§ Work request
From the line with "one word. -/" through the line with "b.guarded now k", inclusive, return each line of the data below exactly and leave the rest out.

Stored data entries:
___

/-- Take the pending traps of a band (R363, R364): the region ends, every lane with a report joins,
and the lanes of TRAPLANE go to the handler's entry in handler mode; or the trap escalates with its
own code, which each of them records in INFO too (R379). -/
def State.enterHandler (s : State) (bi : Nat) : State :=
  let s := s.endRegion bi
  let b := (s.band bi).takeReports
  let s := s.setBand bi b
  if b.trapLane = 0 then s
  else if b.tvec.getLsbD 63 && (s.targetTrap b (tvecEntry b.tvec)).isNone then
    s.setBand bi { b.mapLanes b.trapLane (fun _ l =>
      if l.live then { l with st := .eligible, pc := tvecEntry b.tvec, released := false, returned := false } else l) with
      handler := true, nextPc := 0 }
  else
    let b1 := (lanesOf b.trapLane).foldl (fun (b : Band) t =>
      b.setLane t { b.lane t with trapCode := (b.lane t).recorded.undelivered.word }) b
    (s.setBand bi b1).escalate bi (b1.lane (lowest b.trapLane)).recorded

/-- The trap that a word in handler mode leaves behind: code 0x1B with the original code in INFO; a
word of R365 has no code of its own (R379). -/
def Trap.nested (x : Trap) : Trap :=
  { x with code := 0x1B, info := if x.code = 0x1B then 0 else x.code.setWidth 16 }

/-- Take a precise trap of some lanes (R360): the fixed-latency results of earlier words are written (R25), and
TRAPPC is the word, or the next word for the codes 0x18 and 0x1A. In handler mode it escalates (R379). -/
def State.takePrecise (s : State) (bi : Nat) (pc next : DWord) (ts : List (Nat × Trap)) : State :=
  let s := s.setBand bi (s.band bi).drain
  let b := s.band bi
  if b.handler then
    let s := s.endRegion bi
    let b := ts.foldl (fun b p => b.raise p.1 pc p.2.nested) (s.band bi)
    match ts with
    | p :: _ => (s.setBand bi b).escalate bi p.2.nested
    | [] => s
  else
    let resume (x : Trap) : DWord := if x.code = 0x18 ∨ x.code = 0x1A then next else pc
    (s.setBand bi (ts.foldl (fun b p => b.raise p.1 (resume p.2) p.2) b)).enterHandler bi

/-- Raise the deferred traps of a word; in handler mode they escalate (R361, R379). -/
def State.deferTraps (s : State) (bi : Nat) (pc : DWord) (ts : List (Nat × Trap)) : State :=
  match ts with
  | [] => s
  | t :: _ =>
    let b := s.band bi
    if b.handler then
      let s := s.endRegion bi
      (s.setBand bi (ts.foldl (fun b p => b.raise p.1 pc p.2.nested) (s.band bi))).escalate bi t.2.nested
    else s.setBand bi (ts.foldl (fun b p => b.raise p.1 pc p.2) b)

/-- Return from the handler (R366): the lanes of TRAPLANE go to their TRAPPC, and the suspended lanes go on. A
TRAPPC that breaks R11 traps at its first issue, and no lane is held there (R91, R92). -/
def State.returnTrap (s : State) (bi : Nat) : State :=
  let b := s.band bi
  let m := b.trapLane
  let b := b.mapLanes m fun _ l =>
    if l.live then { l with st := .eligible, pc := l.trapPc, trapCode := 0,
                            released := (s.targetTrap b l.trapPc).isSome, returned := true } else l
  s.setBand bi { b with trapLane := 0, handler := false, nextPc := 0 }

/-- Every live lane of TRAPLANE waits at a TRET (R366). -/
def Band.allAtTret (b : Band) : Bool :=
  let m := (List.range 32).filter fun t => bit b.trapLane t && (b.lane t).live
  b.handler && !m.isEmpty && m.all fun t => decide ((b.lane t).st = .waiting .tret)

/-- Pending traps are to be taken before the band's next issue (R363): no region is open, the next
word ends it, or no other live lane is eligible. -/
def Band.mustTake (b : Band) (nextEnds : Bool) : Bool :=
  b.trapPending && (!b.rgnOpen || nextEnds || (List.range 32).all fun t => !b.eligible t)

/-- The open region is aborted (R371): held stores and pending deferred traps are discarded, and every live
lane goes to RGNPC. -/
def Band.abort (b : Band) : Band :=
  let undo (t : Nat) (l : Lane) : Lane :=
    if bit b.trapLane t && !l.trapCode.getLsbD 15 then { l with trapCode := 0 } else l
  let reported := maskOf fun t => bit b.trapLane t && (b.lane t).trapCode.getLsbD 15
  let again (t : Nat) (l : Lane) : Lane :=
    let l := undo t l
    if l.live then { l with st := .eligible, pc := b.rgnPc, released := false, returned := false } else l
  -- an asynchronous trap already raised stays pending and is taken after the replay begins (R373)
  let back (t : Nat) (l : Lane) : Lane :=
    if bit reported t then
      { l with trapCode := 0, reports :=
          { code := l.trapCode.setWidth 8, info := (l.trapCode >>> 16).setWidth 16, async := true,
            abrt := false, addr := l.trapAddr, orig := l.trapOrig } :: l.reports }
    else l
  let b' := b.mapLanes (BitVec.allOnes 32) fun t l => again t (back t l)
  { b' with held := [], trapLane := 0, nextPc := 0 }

___

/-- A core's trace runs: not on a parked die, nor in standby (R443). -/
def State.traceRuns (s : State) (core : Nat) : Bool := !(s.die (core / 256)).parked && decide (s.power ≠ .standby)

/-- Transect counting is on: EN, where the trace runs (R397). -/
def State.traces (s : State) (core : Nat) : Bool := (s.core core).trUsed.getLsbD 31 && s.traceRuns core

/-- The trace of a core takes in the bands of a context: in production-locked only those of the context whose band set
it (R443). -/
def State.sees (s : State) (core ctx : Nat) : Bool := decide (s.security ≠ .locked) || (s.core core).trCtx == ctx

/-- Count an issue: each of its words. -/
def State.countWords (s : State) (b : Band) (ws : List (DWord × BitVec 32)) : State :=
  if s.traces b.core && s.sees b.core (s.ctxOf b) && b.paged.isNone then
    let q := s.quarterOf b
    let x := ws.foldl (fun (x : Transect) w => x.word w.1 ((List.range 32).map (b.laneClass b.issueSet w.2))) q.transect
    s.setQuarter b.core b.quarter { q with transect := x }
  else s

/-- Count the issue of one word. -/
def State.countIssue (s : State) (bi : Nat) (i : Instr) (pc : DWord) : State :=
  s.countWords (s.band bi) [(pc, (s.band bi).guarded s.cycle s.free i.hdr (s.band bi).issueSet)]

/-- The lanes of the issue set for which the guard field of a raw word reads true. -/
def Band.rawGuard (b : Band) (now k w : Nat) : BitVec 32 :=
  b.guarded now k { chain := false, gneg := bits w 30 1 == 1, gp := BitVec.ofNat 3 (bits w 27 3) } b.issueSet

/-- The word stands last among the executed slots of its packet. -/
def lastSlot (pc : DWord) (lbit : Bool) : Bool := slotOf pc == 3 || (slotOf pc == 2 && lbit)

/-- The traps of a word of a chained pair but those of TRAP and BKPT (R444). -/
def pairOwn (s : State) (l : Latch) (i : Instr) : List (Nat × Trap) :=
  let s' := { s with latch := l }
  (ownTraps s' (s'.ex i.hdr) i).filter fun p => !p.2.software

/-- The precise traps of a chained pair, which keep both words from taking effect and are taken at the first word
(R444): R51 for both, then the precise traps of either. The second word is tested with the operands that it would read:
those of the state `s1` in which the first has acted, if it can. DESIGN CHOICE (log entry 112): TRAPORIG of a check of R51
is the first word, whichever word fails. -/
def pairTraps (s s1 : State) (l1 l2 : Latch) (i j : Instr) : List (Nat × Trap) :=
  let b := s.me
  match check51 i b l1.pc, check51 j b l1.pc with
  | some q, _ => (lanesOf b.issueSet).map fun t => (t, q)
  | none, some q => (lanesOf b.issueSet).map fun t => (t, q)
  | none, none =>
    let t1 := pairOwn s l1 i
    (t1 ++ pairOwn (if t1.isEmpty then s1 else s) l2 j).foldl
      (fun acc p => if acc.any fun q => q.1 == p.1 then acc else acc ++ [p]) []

___

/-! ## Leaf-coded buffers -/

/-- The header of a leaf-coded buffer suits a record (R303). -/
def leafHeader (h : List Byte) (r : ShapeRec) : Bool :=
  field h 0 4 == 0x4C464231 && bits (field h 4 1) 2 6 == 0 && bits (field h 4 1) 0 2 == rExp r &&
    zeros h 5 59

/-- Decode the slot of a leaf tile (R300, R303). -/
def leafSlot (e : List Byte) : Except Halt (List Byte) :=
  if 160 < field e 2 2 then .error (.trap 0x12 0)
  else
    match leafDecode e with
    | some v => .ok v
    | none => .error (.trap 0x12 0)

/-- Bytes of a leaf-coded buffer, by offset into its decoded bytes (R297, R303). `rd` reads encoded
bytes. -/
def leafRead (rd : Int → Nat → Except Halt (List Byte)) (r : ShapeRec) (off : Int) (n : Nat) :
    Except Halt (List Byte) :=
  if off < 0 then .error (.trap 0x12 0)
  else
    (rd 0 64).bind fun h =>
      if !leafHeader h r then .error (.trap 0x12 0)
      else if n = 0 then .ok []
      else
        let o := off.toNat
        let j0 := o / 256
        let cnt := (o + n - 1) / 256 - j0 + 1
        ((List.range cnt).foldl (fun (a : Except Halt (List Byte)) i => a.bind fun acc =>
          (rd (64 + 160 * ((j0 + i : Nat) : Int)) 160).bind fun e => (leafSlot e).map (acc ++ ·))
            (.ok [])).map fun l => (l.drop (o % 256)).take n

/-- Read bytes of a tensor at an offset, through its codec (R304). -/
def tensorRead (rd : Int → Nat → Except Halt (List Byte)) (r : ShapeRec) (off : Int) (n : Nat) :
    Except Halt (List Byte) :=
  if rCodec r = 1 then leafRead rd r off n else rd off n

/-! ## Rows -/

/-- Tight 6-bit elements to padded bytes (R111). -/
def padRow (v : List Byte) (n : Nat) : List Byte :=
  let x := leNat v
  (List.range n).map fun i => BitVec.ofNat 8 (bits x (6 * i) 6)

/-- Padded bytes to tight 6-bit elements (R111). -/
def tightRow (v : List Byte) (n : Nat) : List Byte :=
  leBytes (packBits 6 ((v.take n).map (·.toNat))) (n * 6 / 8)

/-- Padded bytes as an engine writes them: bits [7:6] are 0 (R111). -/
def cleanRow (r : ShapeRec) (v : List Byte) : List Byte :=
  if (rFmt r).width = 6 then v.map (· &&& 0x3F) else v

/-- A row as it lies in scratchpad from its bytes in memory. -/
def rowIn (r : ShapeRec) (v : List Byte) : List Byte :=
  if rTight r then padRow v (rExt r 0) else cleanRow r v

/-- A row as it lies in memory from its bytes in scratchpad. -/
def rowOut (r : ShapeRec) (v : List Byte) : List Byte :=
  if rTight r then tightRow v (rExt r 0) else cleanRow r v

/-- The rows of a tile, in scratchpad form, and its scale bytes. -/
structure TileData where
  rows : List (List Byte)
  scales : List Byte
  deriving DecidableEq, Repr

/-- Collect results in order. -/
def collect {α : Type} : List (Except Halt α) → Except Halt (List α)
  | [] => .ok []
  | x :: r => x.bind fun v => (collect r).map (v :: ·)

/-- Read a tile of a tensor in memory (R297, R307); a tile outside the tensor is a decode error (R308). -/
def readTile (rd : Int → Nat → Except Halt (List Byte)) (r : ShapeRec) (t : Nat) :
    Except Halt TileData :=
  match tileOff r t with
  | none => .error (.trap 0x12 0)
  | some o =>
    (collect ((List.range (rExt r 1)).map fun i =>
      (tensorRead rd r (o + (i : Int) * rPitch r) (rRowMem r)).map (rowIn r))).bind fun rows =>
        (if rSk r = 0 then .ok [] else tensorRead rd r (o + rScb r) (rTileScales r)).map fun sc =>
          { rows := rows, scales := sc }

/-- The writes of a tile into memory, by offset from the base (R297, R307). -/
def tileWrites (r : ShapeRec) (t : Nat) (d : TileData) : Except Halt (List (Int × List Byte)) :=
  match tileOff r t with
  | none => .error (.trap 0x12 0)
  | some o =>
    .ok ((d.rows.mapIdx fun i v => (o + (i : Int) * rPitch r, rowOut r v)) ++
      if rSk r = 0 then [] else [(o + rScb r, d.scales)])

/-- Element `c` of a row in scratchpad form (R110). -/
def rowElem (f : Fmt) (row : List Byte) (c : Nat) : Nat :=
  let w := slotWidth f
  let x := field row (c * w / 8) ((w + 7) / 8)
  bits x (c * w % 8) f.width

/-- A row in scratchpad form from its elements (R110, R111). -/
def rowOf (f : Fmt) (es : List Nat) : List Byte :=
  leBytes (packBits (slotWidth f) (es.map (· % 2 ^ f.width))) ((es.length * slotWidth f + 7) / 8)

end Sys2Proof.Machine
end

___

§ Solution to this problem
/-- Count the issue of one word. -/
def State.countIssue (s : State) (bi : Nat) (i : Instr) (pc : DWord) : State :=
  s.countWords (s.band bi) [(pc, (s.band bi).guarded s.cycle s.free i.hdr (s.band bi).issueSet)]

/-- The lanes of the issue set for which the guard field of a raw word reads true. -/
def Band.rawGuard (b : Band) (now k w : Nat) : BitVec 32 :=
  b.guarded now k { chain := false, gneg := bits w 30 1 == 1, gp := BitVec.ofNat 3 (bits w 27 3) } b.issueSet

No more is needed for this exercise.